■ PROBLEM STATEMENT ■
Return every line from the one with "decide⟩, ⟨_, _, _, at_tState tCore, by" through the one with "c.late = []))", inclusive, exactly as it appears below.

[Stored data]
○ ○ ○ ○ ○ ○ ○

-- ==== Sys2Proof/Tests/Slice0.lean ====
section
/-! SUPPORT. The model's own tests: for each statement with hypotheses states and operands that meet them, a word of every instruction, an
ill-formed term for each rule, and single steps. -/
open Sys2Proof Sys2Proof.Machine

section

set_option maxRecDepth 100000
set_option exponentiation.threshold 600

/-! A small machine: one plot with one tile, two cores, one launch and one code object: at 0 `add g3, g1, g2`,
and the offset 0x40 for handler 0;
its first 64 KiB lead to its memory, the next to the host's. -/

def tMsg : Msg :=
  { src := 1, seq := 0, lid := 0, cls := 1, tag := ⟨1, 0, 0, 0, 0⟩, body := .task 0 0 0 0 0 0, acq := none }
def tStint : Stint := { lid := 0, trig := none, token := 0, commits := 0, icount := 0 }
def tCore : Core := { Core.init 0 with stint := some tStint, budget := 1000 }
def tLaunch : Launch :=
  { lid := 0, obj := 0, entry := 0, widths := [1], places := [0], extents := [1], pri := 1, det := false, ckind := 2, sbud := 0,
    dshape := 0, ebud := 0, args := [], ctgt := 0 }
def tObj : CodeObj := ⟨0, [0x81, 0x09, 0x01, 0x00] ++ List.replicate 12 0, [0x40], [], []⟩
def tTile : Tile :=
  { Tile.init 0 0 with tlb := [⟨0, 0x10000, 0, 0, true, true, false, 0⟩, ⟨0x10000, 0x10000, 0, 1, true, true, false, 0⟩] }
def tPlot (c : Core) : Plot :=
  { Plot.init 0 1 [0] 0x10000 0 0 with cores := [c, Core.init 1], launches := [tLaunch], objs := [tObj], tiles := [tTile] }
def tState (c : Core) : State := { State.reset with plots := [tPlot c] }

theorem at_tState (c : Core) : At (tState c) (tPlot c) c := ⟨rfl, rfl⟩

/-! For each statement with hypotheses, a state and operands that meet them, clause by clause. -/

theorem witness_IntegerResults : ∃ s p c, At s p c ∧ (c.r 2).toNat % 64 = 0 := ⟨_, _, _, at_tState tCore, by and_intros <;> first | rfl | decide⟩

theorem witness_MultiplyDivideAndBits :
    (∃ s p c, At s p c ∧ c.r 2 ≠ 0 ∧ (c.r 1).toInt = -2 ^ 63 ∧ (c.r 2).toInt = -1)
    ∧ ((5 : Byte).toNat % 128 = 5 ∧ (1 : Byte).toNat = 1 ∧ (0xF0 : Byte).toNat / 16 = 15)
    ∧ ((0 : Byte).toNat = 0 ∧ (0x20 : Byte).toNat / 16 < 3 ∧ (0x80 : Byte).toNat / 128 + 2 * ((0x20 : Byte).toNat % 8) ≠ 0) :=
  ⟨⟨_, _, _, at_tState ((tCore.setG 1 0x8000000000000000).setG 2 0xFFFFFFFFFFFFFFFF), by and_intros <;> first | rfl | decide⟩, by decide, by decide⟩

theorem witness_ConditionCodes : (0x91 : Byte).toNat % 128 = 17 ∧ 15 = (0x91 : Byte).toNat / 128 + 2 * ((0x07 : Byte).toNat % 8) := by decide

theorem witness_ComparisonFlags : ∃ s p c, At s p c ∧ c.r 1 = 0 := ⟨_, _, _, at_tState tCore, by and_intros <;> first | rfl | decide⟩

theorem witness_BranchResults :
    (∃ s p c, At s p c ∧ holds c.st .eq = true ∧ c.r 1 = 0) ∧ ∃ s p c, At s p c ∧ ¬holds c.st .eq = true ∧ c.r 1 ≠ 0 :=
  ⟨⟨_, _, _, at_tState { tCore with st := 0x100000 }, by and_intros <;> first | rfl | decide⟩, ⟨_, _, _, at_tState (tCore.setG 1 1), by and_intros <;> first | rfl | decide⟩⟩

theorem witness_StintEndsAndMigrates :
    (∃ s p c, At s p c ∧ c.job = none ∧ c.rc ≤ 1 ∧ c.noPlace 3 = false ∧ (c.r 1).toNat + 1 = p.cores.length ∧ p.cores.length ≤ 2 ^ 14)
    ∧ (∃ s p c, At s p c ∧ c.job = none ∧ c.lm.wf = true ∧ c.runq = [] ∧ c.back = none ∧ (∀ x ∈ c.slab, x.state = 0) ∧ c.placesUsed = 0)
    ∧ ∃ s p c, At s p c ∧ c.job = none ∧ c.lm.wf = true ∧ ¬∀ x ∈ c.slab, x.state = 0 :=
  ⟨⟨_, _, _, at_tState (tCore.setG 1 1), by and_intros <;> first | rfl | decide⟩, ⟨_, _, _, at_tState tCore, by and_intros <;> first | rfl | decide⟩,
   ⟨_, _, _, at_tState { tCore with slab := [{ state := 1 }] }, by and_intros <;> first | rfl | decide⟩⟩

theorem witness_SleepAndWake :
    (∃ s p c, At s p c ∧ s.cur.svc = false ∧ c.job = none ∧ c.rc ≤ 1 ∧ ((p.launch? c.lid).map (·.det)).getD false = c.det
        ∧ c.freeSlot = some 0 ∧ (c.q[(0 : QReg)].v = true ∧ (2 : BitVec 13).toNat ≤ 2 ^ c.q[(0 : QReg)].cnt)
        ∧ (c.r 1 = BitVec.ofNat 64 (fld (c.r 1) 17 0) ∧ fld (c.r 1) 17 0 % 4 = 0 ∧ fld (c.r 1) 17 0 + 4 = 0x38000))
    ∧ (∃ s p c, At s p c ∧ c.freeSlot = some 0 ∧ fld (c.r 0) 63 48 = 0 ∧ (c.r 0).toNat % 4 = 0
        ∧ ∃ l k p', translate p (tileOf c.cid) (c.r 0).toNat 0 = (.ok (l, k), p'))
    ∧ (∃ s p c, At s p c ∧ s.cur.svc = false ∧ c.freeSlot = some 0 ∧ c.job = none ∧ c.rc ≤ 1
        ∧ ¬((c.runq.length < 64 ∨ ((c.runq.drop 64).map Msg.units).sum + 1 ≤ 88) ∧ c.late = []))
    ∧ (∃ s p c k off x, At s p c ∧ c.lm.wf = true ∧ c.runq.length < 32 ∧ c.late = [] ∧ (∀ y z, x.how ≠ .mxStatus y z)
        ∧ k = LdKind.n8 ∧ myDecode s p c (c.r 1) k.size = .ok (c.cid, off) ∧ c.slab[0]? = some x ∧ x.state = 1 ∧ x.sleep = some (.lm 4 0) ∧ off < 4 + 4 ∧ 4 < off + k.size
        ∧ x.det = false ∧ 0 ≤ (BitVec.ofNat 32 ((c.lm.set off 0).num 4 4) - 0).toInt) :=
  ⟨⟨_, _, _, at_tState ((({ tCore with q := tCore.q.set 0 { base := 0, sz := 0, cnt := 1, v := true } } : Core).setG 1 0x37FFC)),
      by and_intros <;> first | rfl | decide⟩,
   ⟨_, _, _, at_tState tCore, by and_intros <;> first | rfl | decide, by and_intros <;> first | rfl | decide, by and_intros <;> first | rfl | decide, _, _, _, rfl⟩,
   ⟨_, _, _, at_tState { tCore with late := [{ dst := 0, msg := tMsg }] }, rfl, rfl, rfl, by decide, by decide⟩,
   ⟨_, _, _, .n8, 4, { state := 1, sleep := some (.lm 4 0) },
      at_tState { (tCore.setG 1 4) with slab := [{ state := 1, sleep := some (.lm 4 0) }] }, rfl, by decide, rfl,
      (fun _ _ h => nomatch h), rfl, rfl, rfl, rfl, rfl, by decide, by decide, rfl, by decide⟩⟩

/-- The service core of tile 0 runs. -/
def tService (c : Core) : State :=
  { (tState tCore) with plots := [(tPlot tCore).modTile 0 fun t => t.modSvc fun v => { v with ctx := c }], cur := ⟨0, true, 0⟩ }

def tGroup : Group :=
  { gid := 3, size := 1, w := 1000, d := 400, skew := 20, notice := none, span := false, tiers := 0,
    members := [⟨0, 0, 0, 0, 0, false, 0, none⟩] }
/-- Core 0 is the one member of group 3. -/
def tMember (c : Core) : State := { (tState c) with plots := [{ (tPlot c) with groups := [tGroup] }] }
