-- ==== Sys2Proof/Machine/Proofs.lean ====
section
/-!
DEFINITION. Sys2Proof/Machine/Proofs.lean: proofs: orders and conditions (R338–R341), hold, quiesce, arm and capture
(R342–R348), copy-on-write (R349–R354), generations and frames (R355–R358), the manifest (R359, R360), failures (R370).
-/
namespace Sys2Proof.Machine

/-! ### Registers and errors -/

/-- Offset of a register of partition p's PROOF set, and its word. -/
def proofReg (p off : Nat) : Nat := 0x200 + 0x100 * p + off
def Dev.prf (d : Dev) (p off : Nat) : Nat := d.reg pgProof (proofReg p off)

/-- An error of the proof engine (R374). -/
def Dev.proofError (d : Dev) (p code unit : Nat) : Dev :=
  let x := d.proof p
  let g := if x.phase = .copy ∨ x.phase = .sign ∨ x.phase = .restore then (d.gen x.slot).id else 0
  d.setError pgProof code (p * 2 ^ 30 + x.phase.code * 2 ^ 26 + unit % 64 * 2 ^ 20) g

/-- Stash extent i of partition p (R354): base and pages. The window registers show the one STASH_SEL names. -/
def stashKey (p i : Nat) : Nat := 0x800 + 0x100 * p + 16 * i
def Dev.stash (d : Dev) (p i : Nat) : Nat × Nat :=
  (d.reg64 pgProof (stashKey p i + 8), d.reg pgProof (stashKey p i) % 2 ^ 20)
/-- A stash extent that leaves the partition's mapped windows or overlaps the reserve (R354). -/
def Dev.stashBad (d : Dev) (p base n : Nat) : Bool :=
  n != 0 && !inRegions ((d.diesOf p).map fun c => (ddrBase + c * ddrWindow, d.ddrMapped c - (d.ddrReserve c).2)) base (n * pageBytes)
/-- The extents in use. -/
def Dev.stashes (d : Dev) (p : Nat) : List (Nat × Nat × Nat) :=
  (List.range 16).filterMap fun i => let e := d.stash p i; if e.2 = 0 then none else some (i, e)

/-- Stacks of a partition. -/
def Dev.stacksOf (d : Dev) (p : Nat) : List Nat := (d.diesOf p).flatMap fun c => [2 * c, 2 * c + 1]

/-- First page and pages of a stack's shadow reserve (R353). -/
def Dev.shadowBase (d : Dev) (st : Nat) : Nat := d.reg (pgHbmc st) 0x184 % 2 ^ 16
def Dev.shadowPages (d : Dev) (st : Nat) : Nat := d.reg (pgHbmc st) 0x188 % 2 ^ 16

/-- Some stack's reserve is too small or passes its end: that stack (R338, R353). -/
def Dev.badReserve (d : Dev) (p : Nat) : Option Nat :=
  (d.stacksOf p).find? fun st => decide (d.shadowPages st < 163 ∨ stackPages < d.shadowBase st + d.shadowPages st)

/-! ### Generations -/

/-- Slots of generations that hold frames: copying, signing, complete, importing. -/
def GenSt.retained (g : GenSt) : Bool := g.state == 1 || g.state == 2 || g.state == 3 || g.state == 5

/-- The slot of a generation number. -/
def Dev.genSlot (d : Dev) (id : Nat) : Option Nat :=
  (List.range 16).find? fun i => let g := d.gen i; g.state != 0 && g.id == id && id != 0

/-- Frames of window c that retained generations reference (R356). -/
def Dev.usedFrames (d : Dev) (c : Nat) : List Nat :=
  (List.range 16).flatMap fun i =>
    let g := d.gen i
    if g.retained then
      ((g.frames.filter fun f => f.win == c).map (·.frame)) ++ (if g.manWin = c then g.man else [])
    else []

/-- Free frames of window c, rising. -/
def Dev.freeFrames (d : Dev) (c : Nat) : List Nat :=
  let used := d.usedFrames c
  (List.range (d.reg pgProof (0x110 + 4 * c))).filter fun f => !used.contains f
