-- ==== Sys2Proof/Machine/Power.lean ====
section
/-!
DEFINITION. Sys2Proof/Machine/Power.lean: input power and its limits (R401, R402, R411, R412), points between ticks (R404),
thermal limits (R415, R418), and the sideband outputs (R416, R433).
-/
namespace Sys2Proof.Machine

/-! ### The module's parts -/

def Chip.onDev (c : Chip) (f : Dev → Dev) : Chip := { c with dev := f c.dev }

/-- The hub runs: its rails are up, and the module is neither frozen nor in a warm reset. -/
def Pow.up (p : Pow) : Bool :=
  (p.mode == .ready || p.mode == .run || (p.mode == .boot && p.hubRails)) && !p.frozen

/-- The management processor runs (Table 15-7): BOOT once firmware is verified, READY, RUN. -/
def Pow.served (p : Pow) : Bool := p.up && decide (2 ≤ p.stage ∧ p.stage ≠ 4)

/-- A change of the device that takes place only while the hub runs. DESIGN CHOICE, log entry 1. -/
def Chip.live (c : Chip) (f : Dev → Dev) : Chip := if c.pow.up then c.onDev f else c

/-! ### Alerts (R401, R416, Table 14-7) -/

/-- LIMIT, and the input power last sampled. -/
def Dev.limit (d : Dev) : Nat := d.reg pgPwr 0x110 % 4096
def Dev.pin (d : Dev) : Nat := d.reg pgPwr 0x10C

/-- PWR.ALERT for an input voltage in mV. -/
def Dev.alert (d : Dev) (vin : Nat) : Nat :=
  b2n (!d.hots.isEmpty) * 16 + b2n (!d.warned.isEmpty) * 8 + b2n (decide (d.limit < d.pin)) * 4 +
  b2n (decide (49000 < vin)) * 2 + b2n (decide (vin < 41000))

/-- Event ALERT is raised when any ALERT bit rises (R421). -/
def Dev.alertRise (old d : Dev) (v0 v1 : Nat) : Dev :=
  let a := old.alert v0
  let b := d.alert v1
  d.raiseIf ((List.range 5).any fun i => bit b i && !bit a i) pgPwr 1

/-! ### Energy (R411) -/

/-- SLOW-limited step down of every die of a partition. -/
def Dev.stepPart (d : Dev) (p : Nat) : Dev := (d.diesOf p).foldl (fun d c => d.stepDown c (d.slow c)) d

/-- Where the impression last counted as over budget stands: its number plus one. -/
def overKey (p : Nat) : Nat := 0x800 + 4 * p

/-- ENERGY_OVER_BUDGET. -/
def Dev.energyOver (d : Dev) (p : Nat) : Dev :=
  let x := d.part p
  if x.claim ≠ 2 ∨ x.starting ∨ x.state = .stopped ∨ x.state = .halted then d
  else
    let mark := (x.num + 1) % 2 ^ 32
    let d := if d.reg pgGov (overKey p) = mark then d
      else ((d.setReg pgGov (overKey p) mark).bump pgGov (0x220 + 0x40 * p) 1).raise pgGov (4 * p + 2)
    d.stepPart p

/-- ENERGY_STEPDOWN_REPEAT: only in an impression that passed its budget. -/
def Dev.energyRepeat (d : Dev) (p : Nat) : Dev :=
  let x := d.part p
  if d.reg pgGov (overKey p) = (x.num + 1) % 2 ^ 32 ∧ x.claim = 2 ∧ x.state ≠ .stopped ∧ x.state ≠ .halted then d.stepPart p else d

/-- POINT_RAMP_DONE (R404). -/
def Dev.pointRamp (d : Dev) (c : Nat) : Dev :=
  d.modDie c fun x => if x.ramp then { x with point := x.target, ramp := false } else x

/-! ### Input power (R412) -/

/-- Window of 1 ms last counted in CAPPED_CNT, plus one. -/
def cappedKey : Nat := 0x800

/-- PIN_SAMPLE. -/
def Dev.pinSample (d : Dev) (vin watts : Nat) : Dev :=
  let was := decide (d.limit < d.pin)
  let d' := d.setReg pgPwr 0x10C watts
  let beyond := decide (d'.limit < d'.pin)
  let win := d.time / 1000000 % (2 ^ 32 - 1) + 1
  let d' := if beyond ∧ d'.reg pgPwr cappedKey ≠ win then (d'.setReg pgPwr cappedKey win).bump pgPwr 0x134 1 else d'
  d.alertRise (d'.raiseIf (beyond && !was) pgPwr 2) vin vin

/-- Claimed dies that can still step down. DESIGN CHOICE, log entry 73. -/
def Dev.slowable (d : Dev) : List Nat := (List.range 4).filter fun c => (d.die c).part.isSome && decide ((d.die c).point < d.slow c)

/-- POWER_CAP_STEPDOWN: one die steps down. Which one follows metered power, which no rule gives a value.
DESIGN CHOICE, log entry 73. -/
def Dev.capStepdown (d : Dev) : Dev :=
  let cs := d.slowable
  if d.limit < d.pin ∧ cs ≠ [] then
    let (v, d) := d.free
    let c := cs.getD (v.toNat % cs.length) 0
    d.stepDown c (d.slow c)
  else d

/-- CLOCK_GATE_ENGAGE and CLOCK_GATE_RELEASE. DESIGN CHOICE, log entry 74. -/
def Chip.gateEngage (c : Chip) : Chip :=
  let d := c.dev
  if c.pow.up ∧ !c.pow.gated ∧ d.limit < d.pin ∧ d.slowable = [] ∧ (List.range 4).any (fun k => (d.die k).part.isSome) = true then
    { c with dev := ((d.bump pgPwr 0x138 1).setError pgGov 0x0D05 0 0).raise pgPwr 3, pow := { c.pow with gated := true } }
  else c
def Chip.gateRelease (c : Chip) : Chip :=
  if c.pow.up ∧ c.pow.gated ∧ c.dev.pin * 100 ≤ c.dev.limit * 95 then { c with pow := { c.pow with gated := false } } else c

/-! ### Temperatures (R415, Table 14-4) -/

/-- The die a sensor belongs to. -/
def sensorDie (s : Nat) : Option Nat := if s < 4 then some s else if s < 12 then some ((s - 4) / 2) else none

/-- A temperature is taken. -/
def Dev.setTemp (d : Dev) (s : Nat) (t : Int) : Dev := { d with temps := tset 0 d.temps s t }

/-- THERMAL_WARN. -/
def Dev.thermalWarn (d : Dev) (vin s : Nat) (t : Int) : Dev :=
  let d' := d.setTemp s t
  let d' := if (d.thresholds s).1 ≤ t then { d' with warned := insertNat s d'.warned } else d'
  d.alertRise d' vin vin

/-- THERMAL_HOT: the die steps toward index 3 at once; the hub has no point and sets THERM_WARN only. -/
def Dev.thermalHot (d : Dev) (vin s : Nat) (t : Int) : Dev :=
  let d' := d.setTemp s t
  let th := d.thresholds s
  let d' := if th.1 ≤ t then { d' with warned := insertNat s d'.warned } else d'
  let d' := match sensorDie s with
    | some c => if th.2.1 ≤ t then { d' with hots := insertNat s d'.hots }.stepDown c 3 else d'
    | none => d'
  d.alertRise d' vin vin

/-- THERMAL_HOT_STEPDOWN. -/
def Dev.hotStepdown (d : Dev) (c : Nat) : Dev := if (dieSensors c).any d.hots.contains then d.stepDown c 3 else d

/-! ### Loss of power (R405, R418) -/

/-- A device after a reset: its sensors read on, and warn at the thresholds reset leaves (R415, Table 14-4). DEDUCED,
log entry 85. -/
def Dev.sensed (d old : Dev) : Dev :=
  { d with temps := old.temps
           warned := (List.range 13).filter fun s => decide ((d.thresholds s).1 ≤ tget 0 old.temps s)
           hots := (List.range 12).filter fun s => decide ((d.thresholds s).2.1 ≤ tget 0 old.temps s) }

/-- Nothing survives but what has been sent. -/
def Dev.lost (d : Dev) : Dev := ({ out := d.out, freeCount := d.freeCount } : Dev).sensed d

/-- The security processor after a reset: fuses, flash, cause and count stay (R423, R430). -/
def Sec.afterReset (s : Sec) (cause count : Nat) : Sec :=
  { cause, warmResets := count, fusedSvn := s.fusedSvn, revoked := s.revoked, flash := s.flash }

/-- Every rail is off; the module is in `m` (R405). -/
def Chip.powerOff (c : Chip) (m : PwrMode) (vin : Nat) : Chip :=
  { dev := c.dev.lost, sec := c.sec.afterReset 0 0
    pow := { mode := m, vin, pwrEn := c.pow.pwrEn, cold := decide (vin ≠ 0) && (c.pow.cold || c.pow.mode != .standby) } }

/-- BOOT begins (Table 15-2). DEDUCED, log entry 72. -/
def Chip.beginBoot (c : Chip) : Chip :=
  { dev := c.dev.lost, sec := c.sec.afterReset (b2n c.pow.cold) 0
    pow := { mode := .boot, vin := c.pow.vin, pwrEn := true, cold := c.pow.cold } }

/-- The input voltage is one the module operates at (R401). DESIGN CHOICE, log entry 83. -/
def vinOk (mv : Nat) : Bool := decide (40000 ≤ mv ∧ mv ≤ 50000)

/-- VIN_APPLY. -/
def Chip.vinApply (c : Chip) (mv : Nat) : Chip :=
  if c.pow.mode ≠ .off then c
  else { c with pow := { mode := .standby, vin := mv, pwrEn := c.pow.pwrEn, fresh := true, waiting := c.pow.pwrEn } }

/-- VIN_REMOVE. -/
def Chip.vinRemove (c : Chip) : Chip := c.powerOff .off 0

/-- PWR_EN_ASSERT (R423, R492). -/
def Chip.pwrEnAssert (c : Chip) : Chip :=
  let c := { c with pow := { c.pow with pwrEn := true } }
  if c.pow.mode ≠ .standby then c
  else if c.pow.fresh then { c with pow := { c.pow with waiting := true } } else c.beginBoot

/-- BOOT_DELAY_EXPIRY. -/
def Chip.bootDelay (c : Chip) : Chip :=
  let p := { c.pow with fresh := false, waiting := false }
  if c.pow.mode = .standby ∧ c.pow.waiting ∧ c.pow.pwrEn then { c with pow := p }.beginBoot
  else { c with pow := p }

/-- PWR_EN_DEASSERT for at least 10 ms (R424, R495): STANDBY, or release of a trip. DESIGN CHOICE, log entry 83. -/
def Chip.pwrEnDeassert (c : Chip) : Chip :=
  let c := { c with pow := { c.pow with pwrEn := false, waiting := false } }
  if c.pow.mode = .off ∨ c.pow.mode = .standby then c else c.powerOff .standby c.pow.vin

/-- VIN_ALERT. -/
def Chip.vinAlert (c : Chip) (mv : Nat) : Chip :=
  if c.pow.mode = .off then c
  else
    let d := if c.pow.up then c.dev.alertRise c.dev c.pow.vin mv else c.dev
    { c with dev := d, pow := { c.pow with vin := mv } }

/-- THERMAL_TRIP (R418): at the trip threshold of the sensor. -/
def Chip.thermalTrip (c : Chip) (s : Nat) (t : Int) : Chip :=
  if c.pow.mode = .off ∨ c.pow.mode = .standby ∨ c.pow.mode = .tripped ∨ t < (c.dev.thresholds s).2.2 then c
  else c.powerOff .tripped c.pow.vin

/-! ### Sideband outputs (Table 15-6) -/

/-- What a sideband line shows. -/
inductive Line
  | low | released
  deriving DecidableEq, Repr

def Pow.pwrGood (p : Pow) : Line :=
  match p.mode with
  | .boot => if p.dieRails then .released else .low
  | .warmReset => .low
  | _ => .released
def Pow.faultLine (p : Pow) : Line := if p.faultN && !(p.mode == .boot && !p.dieRails) then .low else .released
def Chip.alertLine (c : Chip) : Line :=
  if (c.pow.mode = .ready ∨ c.pow.mode = .run ∨ (c.pow.mode = .boot ∧ c.pow.dieRails)) ∧ c.dev.alert c.pow.vin ≠ 0 then .low
  else .released
def Pow.tripLine (p : Pow) : Line := if p.mode = .tripped then .low else .released
/-- PRSNT_N reads low whenever the module is seated; the model's module is. -/
def Pow.prsnt (_ : Pow) : Line := .low

end Sys2Proof.Machine
end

○ ○ ○ ○ ○ ○ ○

■ SOLUTION FOR THIS EXERCISE ■
  ⟨⟨_, _, _, at_tState (tCore.setG 1 1), by and_intros <;> first | rfl | decide⟩, ⟨_, _, _, at_tState tCore, by and_intros <;> first | rfl | decide⟩,
   ⟨_, _, _, at_tState { tCore with slab := [{ state := 1 }] }, by and_intros <;> first | rfl | decide⟩⟩

theorem witness_SleepAndWake :
    (∃ s p c, At s p c ∧ s.cur.svc = false ∧ c.job = none ∧ c.rc ≤ 1 ∧ ((p.launch? c.lid).map (·.det)).getD false = c.det
        ∧ c.freeSlot = some 0 ∧ (c.q[(0 : QReg)].v = true ∧ (2 : BitVec 13).toNat ≤ 2 ^ c.q[(0 : QReg)].cnt)
        ∧ (c.r 1 = BitVec.ofNat 64 (fld (c.r 1) 17 0) ∧ fld (c.r 1) 17 0 % 4 = 0 ∧ fld (c.r 1) 17 0 + 4 = 0x38000))
    ∧ (∃ s p c, At s p c ∧ c.freeSlot = some 0 ∧ fld (c.r 0) 63 48 = 0 ∧ (c.r 0).toNat % 4 = 0
        ∧ ∃ l k p', translate p (tileOf c.cid) (c.r 0).toNat 0 = (.ok (l, k), p'))
    ∧ (∃ s p c, At s p c ∧ s.cur.svc = false ∧ c.freeSlot = some 0 ∧ c.job = none ∧ c.rc ≤ 1
        ∧ ¬((c.runq.length < 64 ∨ ((c.runq.drop 64).map Msg.units).sum + 1 ≤ 88) ∧ c.late = []))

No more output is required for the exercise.